◆ **RECORDS FOR THIS EXERCISE**:
/-- GNSS (07). -/
structure Gnss where
  /-- systems (07 R180). DESIGN CHOICE reset. -/
  systems : Nat := 0
  /-- elevation mask (07 R180). DESIGN CHOICE reset. -/
  elev : Nat := 0
  /-- heading mode (07 R180). DESIGN CHOICE reset. -/
  headMode : Nat := 0
  /-- dead-reckoning limit s (07 R183). DESIGN CHOICE reset. -/
  drLimit : Nat := 0
  /-- wheel-speed signal (07 R180). DESIGN CHOICE reset. -/
  wheelSig : Nat := 65535
  /-- wheel scale (07 R180). DESIGN CHOICE reset. -/
  wheelScale : F32 := 0
  /-- correction age limit (07 R178). DESIGN CHOICE reset. -/
  ageLimit : F32 := 0
  /-- antennas by instance 1-2 (07 R174). -/
  ants : Tab Antenna := []
  /-- correction source (07 R177). DESIGN CHOICE reset. -/
  corrSrc : Nat := 0
  /-- CAN channel (07 R177). DESIGN CHOICE reset. -/
  corrChan : Nat := 0
  /-- queue or port (07 R177). DESIGN CHOICE reset. -/
  corrNum : Nat := 0
  /-- bytes of the RTCM stream not yet framed (07 R177). -/
  rtcm : List Byte := []
  /-- frames failing CRC (07 R188). -/
  rtcmBad : Nat := 0
  /-- frames used (07 R177). The model's own. -/
  rtcmFrames : Nat := 0
  /-- correction messages used, by message type (07 R177). -/
  corrMsgs : Tab CorrMsg := []
  /-- correction age (07 R188). DESIGN CHOICE reset. -/
  corrAge : F32 := 0
  /-- GNSS/CORR_LOST stands (07 R178). -/
  corrLost : Bool := false
  /-- local frame origin (07 R179). -/
  origin : Option (F64 × F64 × F64) := none
  /-- from the next epoch (07 R179). -/
  pendOrigin : Option (F64 × F64 × F64) := none
  /-- loaded line (07 R187). -/
  line : Option GuideLine := none
  /-- from the next epoch (07 R187). -/
  pendLine : Option (Option GuideLine) := none
  /-- fix type (07 R179). -/
  fix : Nat := 0
  /-- satellites used (07 R179). -/
  sats : Nat := 0
  /-- control point latitude (07 R179). DESIGN CHOICE reset. -/
  lat : F64 := 0
  /-- longitude (07 R179). DESIGN CHOICE reset. -/
  lon : F64 := 0
  /-- height (07 R179). DESIGN CHOICE reset. -/
  height : F64 := 0
  /-- horizontal accuracy (07 R179). DESIGN CHOICE reset. -/
  hAcc : F32 := 0
  /-- epoch stamp (07 R179). -/
  epochStamp : Nat := 0
  /-- epoch sequence (07 R188). -/
  epochK : Nat := 0
  /-- heading source in use (07 R188). -/
  headSrc : Nat := 0
  /-- holdover since (07 R183). -/
  holdSince : Option Nat := none
  /-- GNSS/INVALID stands (07 R183). -/
  invalid : Bool := false
  /-- checks 1-4 passing since, after INVALID (07 R184). -/
  passSince : Option Nat := none
  /-- consecutive epochs beyond 5 sigma (07 R181). -/
  check5Run : Nat := 0
  /-- ground speed >= 1 m/s since (07 R180). -/
  headFast : Option Nat := none
  /-- course heading valid in this run (07 R180). -/
  headOk : Bool := false
  /-- epochs rejected (07 R188). -/
  rejected : Nat := 0
  /-- excluded scopes (07 R181). -/
  scopes : List Scope := []
  /-- last EXCLUDED/READMITTED per scope: kind, ident, at (07 R181). -/
  postedScopes : List (Nat × Nat × Nat) := []
  /-- GNSS/HOLDOVER stands (07 R195). -/
  holdF : Bool := false
  /-- observable regions (07 R188). -/
  hostBuf : HostBuf := HostBuf.reset
  /-- the solution of the last epoch, accepted or dead-reckoned (07 R183). -/
  dr : Option NavSol := none
  /-- attitude of the last epoch (07 R179). -/
  att : NavAtt := {}
  /-- start of tracking at a trunk start: 0 cold 1 warm 2 hot (07 R176, R190). -/
  start : Nat := 0
  /-- last position written to the Attic at park entry (07 R176). -/
  parkPos : Option (F64 × F64 × F64) := none
  /-- ephemerides and almanacs held, in a form of the baseband's own (07 R176). -/
  navData : List Byte := []
  /-- those written to the Attic at park entry (07 R176). -/
  parkNav : List Byte := []
  /-- bursts in GUARD PARK (07 R190). DESIGN CHOICE reset. -/
  guardEnable : Bool := false
  /-- radius m (07 R190). DESIGN CHOICE reset. -/
  guardRadius : Nat := 0
  /-- report interval min (07 R190). DESIGN CHOICE reset. -/
  guardReport : Nat := 0
  /-- park position, Cellar SRAM (07 R190). -/
  guardPos : Option (F64 × F64 × F64) := none
  /-- last burst fix, Cellar SRAM (07 R189). -/
  guardFix : Option (F64 × F64 × F64) := none
  /-- consecutive bursts beyond the radius (07 R190). -/
  guardOut : Nat := 0
  /-- bursts since park entry (07 R190). -/
  guardBursts : Nat := 0
  /-- bursts without fix in a row (07 R190). -/
  guardNoFix : Nat := 0
  /-- supply of antenna A for the last burst, on and off in park periods (07 R189). -/
  guardSupply : Option (Nat × Nat) := none
  /-- GNSS.FIX shows the burst fix: true from a guard wake to the first solution (07 R190). -/
  guardShown : Bool := false
  /-- GNSS/GUARD_MOVE to post at the next trunk start (07 R190). -/
  guardPending : Option (Nat × Nat × Nat) := none
  deriving DecidableEq, Repr

/-- Gnss at reset. -/
def Gnss.reset : Gnss := {}

/-- IMU unit -/
structure Imu where
  /-- orientation (07 R185). DESIGN CHOICE reset. -/
  orient : Nat := 16
  /-- residual angles (07 R185). DESIGN CHOICE reset. -/
  angles : List F32 := []
  /-- reference mark (07 R185). DESIGN CHOICE reset. -/
  mark : List F32 := []
  /-- 0 running 1 self-test 2 fault (07 R186). -/
  state : Nat := 0
  /-- last fault kind (07 R186). -/
  lastKind : Nat := 0
  /-- axis saturated since (instant plus 1) (07 R186). -/
  satSince : Tab Nat := []
  /-- axis unchanged since, machine moving (instant plus 1) (07 R186). -/
  sameSince : Tab Nat := []
  /-- values of the last sample as the sensor gave them (07 R186). -/
  last : List F32 := []
  /-- its instant (07 R186). -/
  lastAt : Nat := 0
  /-- samples since the last GNSS epoch in the body frame, newest first (07 R183). -/
  recent : List (List F32) := []
  deriving DecidableEq, Repr

/-- Imu at reset. -/
def Imu.reset : Imu := {}

/-- One sensor of a camera port -/
structure CamSensor where
  /-- enabled (08 R204). DESIGN CHOICE reset. -/
  enable : Bool := false
  /-- mosaic (08 R207). DESIGN CHOICE reset. -/
  mosaic : Nat := 0
  /-- link depth (08 R204). DESIGN CHOICE reset. -/
  depth : Nat := 8
  /-- width (08 R204). DESIGN CHOICE reset. -/
  width : Nat := 0
  /-- height (08 R204). DESIGN CHOICE reset. -/
  height : Nat := 0
  /-- exposures (08 R204). DESIGN CHOICE reset. -/
  exposures : Nat := 1
  /-- shutter (08 R202). DESIGN CHOICE reset. -/
  shutter : Nat := 0
  /-- CSI-2 data types (08 R204). DESIGN CHOICE reset. -/
  dataTypes : List Nat := []
  /-- row time (08 R202). DESIGN CHOICE reset. -/
  rowNs : Nat := 0
  /-- D0 (08 R202). DESIGN CHOICE reset. -/
  d0 : Nat := 0
  /-- E0 in force us (08 R202). DESIGN CHOICE reset. -/
  e0 : Nat := 0
  /-- initial E0 of CAM.SENSOR us (08 R202). DESIGN CHOICE reset. -/
  e0Init : Nat := 0
  /-- ratio r1 (08 R207). DESIGN CHOICE reset. -/
  r1 : F32 := 0
  /-- ratio r2 (08 R207). DESIGN CHOICE reset. -/
  r2 : F32 := 0
  /-- reported (first frame, E0), by frame (08 R203). -/
  expo : List (Nat × Nat) := []
  /-- ISP block in force (08 R215). -/
  isp : Option (List Byte) := none
  /-- from the next frame (08 R215). -/
  pendIsp : Option (List Byte) := none
  /-- next frame number of a free-running sensor (08 R201). -/
  frame : Nat := 0
  /-- frame whose first row has arrived: number, its sync instant, surplus (08 R203, R204). -/
  begun : Option (Nat × Nat × Bool) := none
  /-- arrival of the last frame within the declared rate (08 R204). -/
  lastFrameAt : Nat := 0
  /-- start of the last frame of a free-running sensor within the declared rate (08 R204). -/
  lastFirst : Option Nat := none
  /-- one more than the number of the last frame whose first row arrived, 0 none (08 R203). -/
  lastNo : Nat := 0
  /-- frames dropped (08 R196). -/
  dropped : Nat := 0
  /-- the previous frame was dropped (08 R208). -/
  prevDropped : Bool := false
  /-- CAM/SENSOR_SILENT stands (08 R217). -/
  silent : Bool := false
  /-- the last frame taken had another E0 than the one before (08 R203). -/
  e0Changed : Bool := false
  /-- consecutive frames at >= 2 % (08 R210). -/
  flickRun : Nat := 0
  /-- last CAM/FLICKER (08 R210). -/
  flickAt : Option Nat := none
  /-- t of the first row, row time and row means of the last 4 frames, newest first (08 R210). -/
  flickFrames : List (Nat × Nat × List Nat) := []
  /-- header of the frame last processed (08 R208). -/
  hdr : List Byte := []
  /-- its outputs and taps are not yet written (08 R205). -/
  due : Bool := false
  /-- the ISP block in force for that frame (08 R205, R215). -/
  dueIsp : Option (List Byte) := none
  /-- output frames 0 and 1 as written for Crown, header and planes (08 R208). -/
  outs : Tab (List Byte) := []
  deriving DecidableEq, Repr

◆ **INSTRUCTIONS TO FOLLOW**: Only certain lines are wanted. Please return exactly those from the top of the data through the line with "signal (07 R180). DESIGN CHOICE reset. -/".

◆ **SOLUTION TO THIS PROBLEM**:
/-- GNSS (07). -/
structure Gnss where
  /-- systems (07 R180). DESIGN CHOICE reset. -/
  systems : Nat := 0
  /-- elevation mask (07 R180). DESIGN CHOICE reset. -/
  elev : Nat := 0
  /-- heading mode (07 R180). DESIGN CHOICE reset. -/
  headMode : Nat := 0
  /-- dead-reckoning limit s (07 R183). DESIGN CHOICE reset. -/
  drLimit : Nat := 0
  /-- wheel-speed signal (07 R180). DESIGN CHOICE reset. -/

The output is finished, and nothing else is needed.